Goal of the exercise: The answer is to be an exact copy of the lines below running from the line with "-- board interface (R4)" down to the line with "offsets := Vector.replicate", both ends included, and nothing more.

─── Given information ───

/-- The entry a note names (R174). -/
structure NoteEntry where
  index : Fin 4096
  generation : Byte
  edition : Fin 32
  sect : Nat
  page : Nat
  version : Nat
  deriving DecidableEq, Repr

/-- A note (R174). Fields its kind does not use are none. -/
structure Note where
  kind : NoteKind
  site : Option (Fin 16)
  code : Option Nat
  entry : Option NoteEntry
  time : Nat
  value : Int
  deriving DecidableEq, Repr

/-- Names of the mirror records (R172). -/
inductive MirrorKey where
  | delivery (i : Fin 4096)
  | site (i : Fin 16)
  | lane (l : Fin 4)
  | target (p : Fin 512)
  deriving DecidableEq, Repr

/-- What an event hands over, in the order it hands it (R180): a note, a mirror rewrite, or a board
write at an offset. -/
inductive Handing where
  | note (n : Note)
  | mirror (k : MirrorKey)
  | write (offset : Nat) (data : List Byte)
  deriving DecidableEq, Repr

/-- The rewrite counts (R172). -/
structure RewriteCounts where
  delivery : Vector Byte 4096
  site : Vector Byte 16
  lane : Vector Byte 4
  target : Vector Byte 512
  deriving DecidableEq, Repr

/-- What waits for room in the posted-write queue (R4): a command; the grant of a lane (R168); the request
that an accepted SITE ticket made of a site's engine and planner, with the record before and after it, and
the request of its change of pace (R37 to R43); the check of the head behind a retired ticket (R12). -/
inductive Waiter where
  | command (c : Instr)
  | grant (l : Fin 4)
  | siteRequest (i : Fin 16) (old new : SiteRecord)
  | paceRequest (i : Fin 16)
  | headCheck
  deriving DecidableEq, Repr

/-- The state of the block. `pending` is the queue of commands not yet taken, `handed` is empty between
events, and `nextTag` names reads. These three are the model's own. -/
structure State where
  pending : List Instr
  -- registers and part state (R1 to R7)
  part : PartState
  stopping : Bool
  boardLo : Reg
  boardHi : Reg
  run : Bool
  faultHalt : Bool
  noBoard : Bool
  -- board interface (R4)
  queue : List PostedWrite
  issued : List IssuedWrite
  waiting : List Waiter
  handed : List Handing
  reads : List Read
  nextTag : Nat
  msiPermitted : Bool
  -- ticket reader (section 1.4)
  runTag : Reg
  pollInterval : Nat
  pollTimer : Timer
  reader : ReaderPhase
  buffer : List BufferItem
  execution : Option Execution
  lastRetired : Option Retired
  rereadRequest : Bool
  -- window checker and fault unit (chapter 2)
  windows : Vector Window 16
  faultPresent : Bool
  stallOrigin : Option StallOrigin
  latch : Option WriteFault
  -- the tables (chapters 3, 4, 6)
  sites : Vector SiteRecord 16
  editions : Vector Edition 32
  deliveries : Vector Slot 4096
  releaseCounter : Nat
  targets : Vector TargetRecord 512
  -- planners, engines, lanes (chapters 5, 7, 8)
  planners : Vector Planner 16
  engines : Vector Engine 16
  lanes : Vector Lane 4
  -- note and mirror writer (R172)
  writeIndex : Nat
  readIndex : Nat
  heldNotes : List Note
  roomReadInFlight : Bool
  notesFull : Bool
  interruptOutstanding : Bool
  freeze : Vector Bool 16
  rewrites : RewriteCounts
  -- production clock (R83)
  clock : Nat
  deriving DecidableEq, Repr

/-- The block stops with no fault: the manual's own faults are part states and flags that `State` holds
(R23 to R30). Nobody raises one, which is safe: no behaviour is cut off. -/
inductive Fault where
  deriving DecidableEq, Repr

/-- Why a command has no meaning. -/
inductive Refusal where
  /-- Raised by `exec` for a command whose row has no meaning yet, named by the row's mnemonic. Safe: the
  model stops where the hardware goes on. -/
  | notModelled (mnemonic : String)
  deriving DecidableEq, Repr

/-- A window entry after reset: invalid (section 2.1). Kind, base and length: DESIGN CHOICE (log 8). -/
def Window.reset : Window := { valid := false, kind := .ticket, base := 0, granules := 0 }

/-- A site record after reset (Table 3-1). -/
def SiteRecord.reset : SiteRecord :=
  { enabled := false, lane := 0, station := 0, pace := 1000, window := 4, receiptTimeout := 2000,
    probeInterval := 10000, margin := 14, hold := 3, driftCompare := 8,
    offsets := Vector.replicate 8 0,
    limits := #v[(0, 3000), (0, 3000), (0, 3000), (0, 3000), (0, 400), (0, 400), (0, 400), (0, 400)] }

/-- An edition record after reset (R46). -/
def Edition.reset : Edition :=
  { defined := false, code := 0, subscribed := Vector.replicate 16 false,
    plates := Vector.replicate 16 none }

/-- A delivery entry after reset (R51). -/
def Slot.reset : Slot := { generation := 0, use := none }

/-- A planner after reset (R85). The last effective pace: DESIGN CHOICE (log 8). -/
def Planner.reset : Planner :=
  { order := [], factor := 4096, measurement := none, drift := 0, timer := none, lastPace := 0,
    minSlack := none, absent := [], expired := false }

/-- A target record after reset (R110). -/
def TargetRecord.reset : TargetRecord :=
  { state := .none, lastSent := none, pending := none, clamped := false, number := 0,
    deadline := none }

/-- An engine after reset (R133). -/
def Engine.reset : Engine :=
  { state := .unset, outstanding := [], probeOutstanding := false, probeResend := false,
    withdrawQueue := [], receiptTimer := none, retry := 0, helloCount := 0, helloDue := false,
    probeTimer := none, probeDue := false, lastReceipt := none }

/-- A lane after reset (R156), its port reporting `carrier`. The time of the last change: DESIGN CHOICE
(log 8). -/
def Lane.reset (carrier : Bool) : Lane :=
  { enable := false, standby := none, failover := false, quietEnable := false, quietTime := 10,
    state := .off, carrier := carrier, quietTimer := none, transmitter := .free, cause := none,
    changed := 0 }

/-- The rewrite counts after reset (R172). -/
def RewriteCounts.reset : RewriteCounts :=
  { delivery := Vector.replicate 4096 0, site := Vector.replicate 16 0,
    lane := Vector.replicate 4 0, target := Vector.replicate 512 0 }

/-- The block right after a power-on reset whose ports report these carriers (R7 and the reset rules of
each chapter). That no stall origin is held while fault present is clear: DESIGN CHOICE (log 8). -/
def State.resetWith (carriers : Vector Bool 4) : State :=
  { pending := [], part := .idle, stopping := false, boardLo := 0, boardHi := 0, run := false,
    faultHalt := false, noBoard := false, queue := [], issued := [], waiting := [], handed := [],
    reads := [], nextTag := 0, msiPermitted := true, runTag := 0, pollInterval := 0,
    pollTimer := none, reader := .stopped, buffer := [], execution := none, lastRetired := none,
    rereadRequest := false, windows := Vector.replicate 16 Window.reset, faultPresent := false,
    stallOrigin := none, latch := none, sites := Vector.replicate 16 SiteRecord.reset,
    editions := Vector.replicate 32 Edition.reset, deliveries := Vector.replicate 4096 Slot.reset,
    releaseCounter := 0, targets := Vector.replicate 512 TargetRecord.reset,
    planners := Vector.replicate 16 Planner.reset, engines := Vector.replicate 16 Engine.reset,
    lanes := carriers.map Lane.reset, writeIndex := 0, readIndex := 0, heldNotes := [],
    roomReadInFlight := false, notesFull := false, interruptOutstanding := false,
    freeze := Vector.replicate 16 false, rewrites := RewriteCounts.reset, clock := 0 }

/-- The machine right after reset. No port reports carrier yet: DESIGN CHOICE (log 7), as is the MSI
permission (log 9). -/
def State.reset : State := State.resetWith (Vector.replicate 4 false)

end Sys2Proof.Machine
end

───
─── Given information ───

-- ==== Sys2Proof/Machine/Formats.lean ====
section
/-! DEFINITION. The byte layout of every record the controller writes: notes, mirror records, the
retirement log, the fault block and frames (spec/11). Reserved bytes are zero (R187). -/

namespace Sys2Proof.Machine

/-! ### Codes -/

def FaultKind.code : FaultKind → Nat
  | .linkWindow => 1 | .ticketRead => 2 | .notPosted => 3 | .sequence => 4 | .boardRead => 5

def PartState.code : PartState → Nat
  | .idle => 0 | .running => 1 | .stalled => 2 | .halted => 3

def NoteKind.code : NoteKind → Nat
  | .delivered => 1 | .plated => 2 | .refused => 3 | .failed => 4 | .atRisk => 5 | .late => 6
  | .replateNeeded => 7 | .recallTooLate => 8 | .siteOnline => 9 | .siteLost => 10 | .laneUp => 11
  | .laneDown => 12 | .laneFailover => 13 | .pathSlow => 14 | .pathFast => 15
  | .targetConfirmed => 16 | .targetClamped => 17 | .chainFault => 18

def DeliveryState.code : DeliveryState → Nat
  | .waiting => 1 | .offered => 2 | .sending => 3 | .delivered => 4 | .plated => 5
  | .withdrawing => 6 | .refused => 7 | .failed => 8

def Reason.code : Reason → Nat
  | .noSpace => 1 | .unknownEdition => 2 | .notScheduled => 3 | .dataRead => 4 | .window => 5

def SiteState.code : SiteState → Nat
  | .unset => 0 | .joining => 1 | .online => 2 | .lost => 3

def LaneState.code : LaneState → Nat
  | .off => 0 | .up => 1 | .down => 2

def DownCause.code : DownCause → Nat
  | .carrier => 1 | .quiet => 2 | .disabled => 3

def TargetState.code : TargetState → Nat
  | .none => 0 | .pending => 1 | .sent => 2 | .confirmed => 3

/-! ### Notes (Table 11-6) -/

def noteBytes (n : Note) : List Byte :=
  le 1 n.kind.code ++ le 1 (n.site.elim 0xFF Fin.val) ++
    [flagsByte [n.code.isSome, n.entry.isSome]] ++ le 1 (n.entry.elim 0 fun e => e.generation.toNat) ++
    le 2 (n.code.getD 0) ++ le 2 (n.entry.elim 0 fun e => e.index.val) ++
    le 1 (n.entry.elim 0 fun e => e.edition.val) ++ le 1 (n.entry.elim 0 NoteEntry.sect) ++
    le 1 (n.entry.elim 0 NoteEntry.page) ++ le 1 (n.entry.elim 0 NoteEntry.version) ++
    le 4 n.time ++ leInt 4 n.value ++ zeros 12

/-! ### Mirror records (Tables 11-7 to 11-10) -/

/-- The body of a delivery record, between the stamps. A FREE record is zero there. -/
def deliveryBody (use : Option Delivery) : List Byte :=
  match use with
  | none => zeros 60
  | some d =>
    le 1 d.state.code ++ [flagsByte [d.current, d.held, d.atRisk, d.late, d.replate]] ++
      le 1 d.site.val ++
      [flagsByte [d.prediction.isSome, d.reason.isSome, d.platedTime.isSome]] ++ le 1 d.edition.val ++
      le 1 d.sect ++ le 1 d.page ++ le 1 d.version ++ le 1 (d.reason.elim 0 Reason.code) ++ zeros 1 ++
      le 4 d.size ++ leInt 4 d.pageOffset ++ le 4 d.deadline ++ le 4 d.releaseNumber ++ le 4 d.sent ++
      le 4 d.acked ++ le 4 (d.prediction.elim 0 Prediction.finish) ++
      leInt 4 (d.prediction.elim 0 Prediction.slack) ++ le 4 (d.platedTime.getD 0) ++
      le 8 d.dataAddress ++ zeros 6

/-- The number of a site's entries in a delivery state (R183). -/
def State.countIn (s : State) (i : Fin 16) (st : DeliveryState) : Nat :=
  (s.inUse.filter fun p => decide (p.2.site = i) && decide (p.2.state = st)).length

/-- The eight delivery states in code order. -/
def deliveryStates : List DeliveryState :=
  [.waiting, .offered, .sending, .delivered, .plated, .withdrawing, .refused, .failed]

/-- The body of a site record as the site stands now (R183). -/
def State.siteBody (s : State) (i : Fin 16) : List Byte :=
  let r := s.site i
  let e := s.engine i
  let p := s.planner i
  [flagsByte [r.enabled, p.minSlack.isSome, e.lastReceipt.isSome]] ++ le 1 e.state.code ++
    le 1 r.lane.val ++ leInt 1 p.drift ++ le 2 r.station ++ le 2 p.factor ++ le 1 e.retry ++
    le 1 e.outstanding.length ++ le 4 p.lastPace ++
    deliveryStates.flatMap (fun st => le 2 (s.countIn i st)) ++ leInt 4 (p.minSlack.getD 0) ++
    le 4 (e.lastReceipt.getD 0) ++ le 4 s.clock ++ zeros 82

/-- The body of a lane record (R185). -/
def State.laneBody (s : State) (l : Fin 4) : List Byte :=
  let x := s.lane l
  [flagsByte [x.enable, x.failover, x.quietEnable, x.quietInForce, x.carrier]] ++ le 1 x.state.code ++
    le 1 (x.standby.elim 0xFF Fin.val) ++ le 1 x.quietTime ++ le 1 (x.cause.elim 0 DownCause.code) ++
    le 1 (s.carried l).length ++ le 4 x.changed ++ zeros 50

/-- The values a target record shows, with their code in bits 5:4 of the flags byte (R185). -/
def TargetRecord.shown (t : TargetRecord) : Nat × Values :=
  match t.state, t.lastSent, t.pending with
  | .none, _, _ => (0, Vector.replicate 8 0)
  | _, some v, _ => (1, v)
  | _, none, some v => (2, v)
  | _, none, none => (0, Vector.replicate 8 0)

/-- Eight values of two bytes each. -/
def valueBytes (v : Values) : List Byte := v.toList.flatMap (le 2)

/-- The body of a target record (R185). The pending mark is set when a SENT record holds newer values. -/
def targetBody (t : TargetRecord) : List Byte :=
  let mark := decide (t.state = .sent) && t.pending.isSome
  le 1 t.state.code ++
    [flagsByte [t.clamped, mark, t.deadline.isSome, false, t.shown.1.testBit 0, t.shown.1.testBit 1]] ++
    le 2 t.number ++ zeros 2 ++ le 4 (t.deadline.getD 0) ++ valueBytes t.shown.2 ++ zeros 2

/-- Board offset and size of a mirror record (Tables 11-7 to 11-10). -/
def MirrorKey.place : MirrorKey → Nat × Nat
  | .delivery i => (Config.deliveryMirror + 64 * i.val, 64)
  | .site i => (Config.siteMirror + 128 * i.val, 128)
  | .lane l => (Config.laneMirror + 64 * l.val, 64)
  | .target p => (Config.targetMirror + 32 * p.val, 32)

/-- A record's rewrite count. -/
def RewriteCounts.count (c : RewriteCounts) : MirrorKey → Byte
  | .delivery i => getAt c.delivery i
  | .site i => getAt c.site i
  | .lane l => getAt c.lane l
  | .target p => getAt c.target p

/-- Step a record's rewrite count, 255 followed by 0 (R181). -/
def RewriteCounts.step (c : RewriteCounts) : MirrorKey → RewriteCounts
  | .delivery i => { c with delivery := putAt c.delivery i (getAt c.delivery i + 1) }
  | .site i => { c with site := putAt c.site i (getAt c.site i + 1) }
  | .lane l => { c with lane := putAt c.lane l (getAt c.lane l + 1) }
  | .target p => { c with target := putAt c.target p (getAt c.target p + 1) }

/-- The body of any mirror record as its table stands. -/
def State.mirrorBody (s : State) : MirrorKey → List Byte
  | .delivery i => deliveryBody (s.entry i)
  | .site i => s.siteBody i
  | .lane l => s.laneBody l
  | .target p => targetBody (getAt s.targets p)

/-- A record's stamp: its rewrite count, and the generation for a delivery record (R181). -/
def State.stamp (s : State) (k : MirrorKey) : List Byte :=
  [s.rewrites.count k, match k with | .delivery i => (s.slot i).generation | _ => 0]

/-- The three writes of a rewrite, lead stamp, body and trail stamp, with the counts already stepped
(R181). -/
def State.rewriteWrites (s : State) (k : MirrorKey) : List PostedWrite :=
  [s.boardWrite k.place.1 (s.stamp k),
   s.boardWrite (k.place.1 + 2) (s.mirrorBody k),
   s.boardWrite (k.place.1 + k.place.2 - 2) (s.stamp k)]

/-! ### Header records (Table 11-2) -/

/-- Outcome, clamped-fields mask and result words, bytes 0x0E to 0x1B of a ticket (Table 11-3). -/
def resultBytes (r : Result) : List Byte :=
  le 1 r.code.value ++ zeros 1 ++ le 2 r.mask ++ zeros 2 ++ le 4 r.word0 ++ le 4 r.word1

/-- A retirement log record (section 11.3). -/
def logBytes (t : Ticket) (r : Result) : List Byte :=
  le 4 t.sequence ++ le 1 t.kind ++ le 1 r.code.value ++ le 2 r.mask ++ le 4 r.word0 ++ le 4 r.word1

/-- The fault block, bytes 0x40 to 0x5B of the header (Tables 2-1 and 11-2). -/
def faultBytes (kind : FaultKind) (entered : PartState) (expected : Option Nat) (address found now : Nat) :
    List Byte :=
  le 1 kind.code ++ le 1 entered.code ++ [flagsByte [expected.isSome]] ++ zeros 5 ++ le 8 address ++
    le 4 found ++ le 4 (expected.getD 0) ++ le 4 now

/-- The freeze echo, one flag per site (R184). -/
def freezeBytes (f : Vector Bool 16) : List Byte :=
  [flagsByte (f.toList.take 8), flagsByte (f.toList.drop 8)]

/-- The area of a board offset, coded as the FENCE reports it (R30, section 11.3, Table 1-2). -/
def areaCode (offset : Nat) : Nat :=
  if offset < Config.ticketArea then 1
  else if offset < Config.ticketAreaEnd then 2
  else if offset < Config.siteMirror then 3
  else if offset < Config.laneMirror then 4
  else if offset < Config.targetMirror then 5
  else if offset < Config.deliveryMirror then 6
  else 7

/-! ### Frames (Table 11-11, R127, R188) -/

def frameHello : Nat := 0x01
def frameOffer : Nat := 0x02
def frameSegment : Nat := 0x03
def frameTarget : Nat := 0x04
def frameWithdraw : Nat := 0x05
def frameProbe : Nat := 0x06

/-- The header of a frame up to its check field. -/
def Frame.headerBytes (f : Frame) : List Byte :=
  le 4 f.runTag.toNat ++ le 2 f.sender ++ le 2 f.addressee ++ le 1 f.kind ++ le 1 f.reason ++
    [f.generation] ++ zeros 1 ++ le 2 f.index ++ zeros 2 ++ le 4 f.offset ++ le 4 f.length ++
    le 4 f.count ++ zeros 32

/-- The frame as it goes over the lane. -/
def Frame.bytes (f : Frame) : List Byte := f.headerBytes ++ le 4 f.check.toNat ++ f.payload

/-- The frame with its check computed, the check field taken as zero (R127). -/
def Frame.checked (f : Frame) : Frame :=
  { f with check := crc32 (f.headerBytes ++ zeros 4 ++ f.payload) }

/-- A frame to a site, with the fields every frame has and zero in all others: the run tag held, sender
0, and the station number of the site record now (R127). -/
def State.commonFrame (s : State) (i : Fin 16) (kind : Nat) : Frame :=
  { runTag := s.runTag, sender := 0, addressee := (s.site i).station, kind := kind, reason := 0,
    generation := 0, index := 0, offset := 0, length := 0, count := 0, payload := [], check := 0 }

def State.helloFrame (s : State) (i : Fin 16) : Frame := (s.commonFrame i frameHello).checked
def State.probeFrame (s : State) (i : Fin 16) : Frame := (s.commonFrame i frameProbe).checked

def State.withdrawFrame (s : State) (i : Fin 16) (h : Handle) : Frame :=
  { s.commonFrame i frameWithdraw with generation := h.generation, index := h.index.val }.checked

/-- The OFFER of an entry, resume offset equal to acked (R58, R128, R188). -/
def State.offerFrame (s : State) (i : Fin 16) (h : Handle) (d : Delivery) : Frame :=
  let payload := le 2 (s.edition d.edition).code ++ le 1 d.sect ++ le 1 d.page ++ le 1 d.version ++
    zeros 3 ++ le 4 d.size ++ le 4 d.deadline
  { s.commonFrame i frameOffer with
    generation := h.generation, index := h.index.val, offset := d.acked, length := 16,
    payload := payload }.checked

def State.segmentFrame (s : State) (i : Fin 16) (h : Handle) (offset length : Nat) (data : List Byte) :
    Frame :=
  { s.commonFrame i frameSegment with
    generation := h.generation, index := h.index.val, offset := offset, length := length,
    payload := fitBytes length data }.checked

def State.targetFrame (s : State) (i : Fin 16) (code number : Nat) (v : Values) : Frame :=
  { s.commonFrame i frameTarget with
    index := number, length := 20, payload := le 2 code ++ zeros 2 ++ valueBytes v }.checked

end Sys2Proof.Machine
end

───

Exercise result:
  -- board interface (R4)
  queue : List PostedWrite
  issued : List IssuedWrite
  waiting : List Waiter
  handed : List Handing
  reads : List Read
  nextTag : Nat
  msiPermitted : Bool
  -- ticket reader (section 1.4)
  runTag : Reg
  pollInterval : Nat
  pollTimer : Timer
  reader : ReaderPhase
  buffer : List BufferItem
  execution : Option Execution
  lastRetired : Option Retired
  rereadRequest : Bool
  -- window checker and fault unit (chapter 2)
  windows : Vector Window 16
  faultPresent : Bool
  stallOrigin : Option StallOrigin
  latch : Option WriteFault
  -- the tables (chapters 3, 4, 6)
  sites : Vector SiteRecord 16
  editions : Vector Edition 32
  deliveries : Vector Slot 4096
  releaseCounter : Nat
  targets : Vector TargetRecord 512
  -- planners, engines, lanes (chapters 5, 7, 8)
  planners : Vector Planner 16
  engines : Vector Engine 16
  lanes : Vector Lane 4
  -- note and mirror writer (R172)
  writeIndex : Nat
  readIndex : Nat
  heldNotes : List Note
  roomReadInFlight : Bool
  notesFull : Bool
  interruptOutstanding : Bool
  freeze : Vector Bool 16
  rewrites : RewriteCounts
  -- production clock (R83)
  clock : Nat
  deriving DecidableEq, Repr

/-- The block stops with no fault: the manual's own faults are part states and flags that `State` holds
(R23 to R30). Nobody raises one, which is safe: no behaviour is cut off. -/
inductive Fault where
  deriving DecidableEq, Repr

/-- Why a command has no meaning. -/
inductive Refusal where
  /-- Raised by `exec` for a command whose row has no meaning yet, named by the row's mnemonic. Safe: the
  model stops where the hardware goes on. -/
  | notModelled (mnemonic : String)
  deriving DecidableEq, Repr

/-- A window entry after reset: invalid (section 2.1). Kind, base and length: DESIGN CHOICE (log 8). -/
def Window.reset : Window := { valid := false, kind := .ticket, base := 0, granules := 0 }

/-- A site record after reset (Table 3-1). -/
def SiteRecord.reset : SiteRecord :=
  { enabled := false, lane := 0, station := 0, pace := 1000, window := 4, receiptTimeout := 2000,
    probeInterval := 10000, margin := 14, hold := 3, driftCompare := 8,
    offsets := Vector.replicate 8 0,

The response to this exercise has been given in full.